New Zealand announces Middle Earth – DW – November 27, 2003

New Zealand announces Middle Earth – DW – November 27, 2003

There is no place in the world better equipped for the decisive battle between good and evil than New Zealand's sleepy capital, Wellington. When the world premiere of The Lord of the Rings – The Return of the King – the final part of the film trilogy – flashes across the screen of the venerable Embassy Theater on Monday (December 1, 2003), everyone is thrown into a state of confusion. Fantasy Fever: All The landmark venue in the city, with a population of just 400,000, aims to bear witness to the fact that one of the greatest feature film successes of recent years is not in Hollywood, but in remote New Zealand.

Capital of Middle Earth

When the first part of “Comrades” was released in 2001, Wellington renamed itself “Middle-earth” by decree, and the largest newspaper published a special edition of the premiere. When the film adaptation of J. R. R. Tolkien's best-selling novel is completed, city leaders and the New Zealand government will step up to the plate: 15 actors, including Liv Tyler (Arwen), Sir Ian McKellen (Gandalf), Elijah Wood (Frodo), and Orlando . In the show, Bloom (Legolas) will parade through the streets of Wellington while an Air New Zealand jumbo jet painted with “Lord of the Rings” motifs will vibrate 300 meters above their heads and the heads of fans, of whom the organizations expect several thousand. .
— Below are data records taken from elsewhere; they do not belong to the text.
-- ==== Sys2Proof/Config.lean ====
section
/-! DEFINITION. What an implementation fixes and the spec leaves open: opaque constants without a
body, so that a statement holds for every value they could have. `free` is applied to the counter
`State.freeCtr`; the others are functions of the data the spec says they depend on. -/

namespace Sys2Proof

/-- A fresh free number for each count (assumption log entry 3). -/
opaque Config.free : Nat → Nat

/-- The addend, in ppb, that the PTP servo chooses from the old addend and the measured offset in ns
(R122 to R124 give its accuracy, not its arithmetic). -/
opaque Config.ptpServo : Int → Int → Int

/-- The step the clock takes at a sync while it is not LOCKED, before it is held within the measured
offset (R126 bounds it and gives no more). -/
opaque Config.ptpStep : Int → Int

/-- Bytes of the DRAM staging area of bulk windows (R151 names it and gives no size). -/
opaque Config.stagingBytes : Nat

/-- Code of the event that reports a lost link (R158 names none). -/
opaque Config.netLinkEvent : Nat

/-- The vendor key placed at manufacture (R197). -/
opaque Config.vndKey : List Byte

/-- The service key provisioned at manufacture, in force while key_svc has not been written (R197). -/
opaque Config.svcKey : List Byte

/-- The metrology key held by the island (R197, R617). -/
opaque Config.metKey : List Byte

/-- The KRF tokens the encoder chooses for a line under the line above it (R303 fixes that the choice is
a function of the input and bounds its length, and gives no more). -/
opaque Config.krfLine : List Nat → List Nat → List Byte

/-- The dark modules of a matrix symbol, row by row as the list of its dark columns, that the cited
standards give for a symbology, the descriptor's parameters and the data (R262 to R264); no rows where the
data does not fit (SYMBOL_CAPACITY). -/
opaque Config.symbol : Nat → List Nat → List Byte → List (List Nat)

/-- Modules across a matrix symbol (R262 to R264). -/
opaque Config.symbolWidth : Nat → List Nat → List Byte → Nat

/-- The elements of a linear symbol, bar first and alternating, as widths in narrow elements; of ITF-14, 2
stands for a wide element (R262); empty where the data does not fit. -/
opaque Config.symbolBars : Nat → List Byte → List Nat

/-- The quiet zones of a linear symbology's standard in narrow elements, before and after the bars
(R265). -/
opaque Config.symbolQuiet : Nat → Nat × Nat

/-- The value needs an option of its standard that R262 does not support. -/
opaque Config.symbolUnsupported : Nat → List Nat → List Byte → Bool

/-- An element string passes the AI table of the GS1 release in use (R263). -/
opaque Config.gs1Valid : List Byte → Bool

/-- The channel key in the fuses of the island and of the channel verifier (R617). -/
opaque Config.channelKey : List Byte

/-- tare_mg of a load cell (R620 subtracts it; no object or command of the spec sets it). -/
opaque Config.tareMg : Nat → Int

/-- The reading in counts of a stable and unloaded load cell when the island takes it to set a zero; none
when the cell is not stable and unloaded (R621). First argument: the cell; second: the model's counter. -/
opaque Config.cellReading : Nat → Nat → Option Int

/-- The 5 by 5 edge-preserving filter of a strength from 1 to 15 on the lines of a frame (R507 names it and
gives no coefficients). -/
opaque Config.spatialNr : Nat → List (List Nat) → List (List Nat)

/-- A crop scaled bilinearly to a width and a height (R511 gives no placement of the samples). -/
opaque Config.viewScale : Nat → Nat → List (List Nat) → List (List Nat)

/-- What the JPEG-LS encoder of R304 has put out for the sample bytes read so far: bits, width, height and
samples (the standard gives the whole stream; how much of it has left the coder mid-way is the device's). -/
opaque Config.jlsEncode : Nat → Nat → Nat → List Byte → List Byte

/-- What the JPEG-LS decoder of R305 makes of the stream bytes read so far: bits, width and height of the
descriptor and the stream; sample bytes put out, stream bytes consumed, lines, and the status: 0 at the end,
2 while more is needed, 8 to 10 for an error of R298. -/
opaque Config.jlsDecode : Nat → Nat → Nat → List Byte → List Byte × Nat × Nat × Nat

/-- The bytes a codec stop leaves in a context area, by the model's number of the save (R311 gives no
layout). -/
opaque Config.codecContext : Nat → List Byte

/-- The d and q currents in mA of three phase currents at a rotor angle (R556 names the transform and gives no
arithmetic). -/
opaque Config.park : Int → Int → Int → Nat → Int × Int

/-- The q-current reference in mA, before its limits, that the PI speed controller gives for speed_kp, speed_ki,
the speed error in 10^-11 rpm, and the model's number of the step, which stands for its history (R557 gives no
discrete form). -/
opaque Config.speedPi : Int → Int → Int → Nat → Int

/-- The peak phase voltage in mV and the electrical angle that the d and q current controllers command, from
current_bw_hz, rs, ld, lq, the reference, the measured currents, the angle and the step's number (R557). -/
opaque Config.currentPi : List Int → Nat → Nat × Nat

/-- The three on-intervals in ns for an index of modulation in 0.0001, an angle and a period in ns (R558 gives
the regions and no arithmetic). -/
opaque Config.modulate : Nat → Nat → Nat → Nat × Nat × Nat

/-- The filtered roll radius in µm from the old one, the web speed in µm/s, the speed in rpm and the time since
the last step in ns (R573). -/
opaque Config.rollRadius : Nat → Int → Int → Nat → Nat

/-- The temperature in 0.1 °C of a thermistor, from its voltage in µV, its current in µA, th_r0_ohm and
th_beta (R596 gives no rounding). -/
opaque Config.thermistor : Nat → Nat → Nat → Nat → Int

/-- The temperature in 0.1 °C of a diode, from ΔV in nV, ts_series_mohm and ts_ideality (R595 gives no
rounding). -/
opaque Config.diode : Nat → Nat → Nat → Int

/-- The SHA-256 of the root public key, in fuses (R719). -/
opaque Config.rootKeyHash : List Byte

/-- An ECDSA signature over P-256 with SHA-256 verifies: public key, signature, message (R718, R719 cite the
standard). -/
opaque Config.ecdsaVerify : List Byte → List Byte → List Byte → Bool

/-- Factory values of objects whose tables give no number: serial number, ordering code, JEDEC identities of the
flash devices, name and version of the island firmware, and the release of the GS1 table (R190, R280, R634, R735), by
key. -/
opaque Config.factoryText : Nat → List Byte

/-- MAC addresses by port, and the first 8 bytes of the island image's digest (R193, R634), by key. -/
opaque Config.factoryNumber : Nat → Nat

end Sys2Proof
end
A cinematic scene from “The Lord of the Rings, Part III – The Return of the King”Photo: New line production

Five webcams will broadcast the lead actors' walk, which will eventually lead a 470-metre-long red carpet, around the world via the Internet. Meanwhile, a six-metre-tall Gollum sits at Wellington Airport, while a nine-metre-tall one sits down

Swinging cave clubs are placed on the roof of City Hall.

New Zealand instead of Hollywood

All three parts of the saga were filmed in New Zealand between October 1999 and December 2000. The stunning landscape with its green hills and rugged mountains gave the look of “Middle Earth”. All of the award-winning special and digital effects did not come from computers in the faraway United States of America, but were the work of Weta Ltd. In Wellington, where post-production also took place – in a country famous for its kiwi birds, dairy products, lamb and sailing regattas, with a population of around four million.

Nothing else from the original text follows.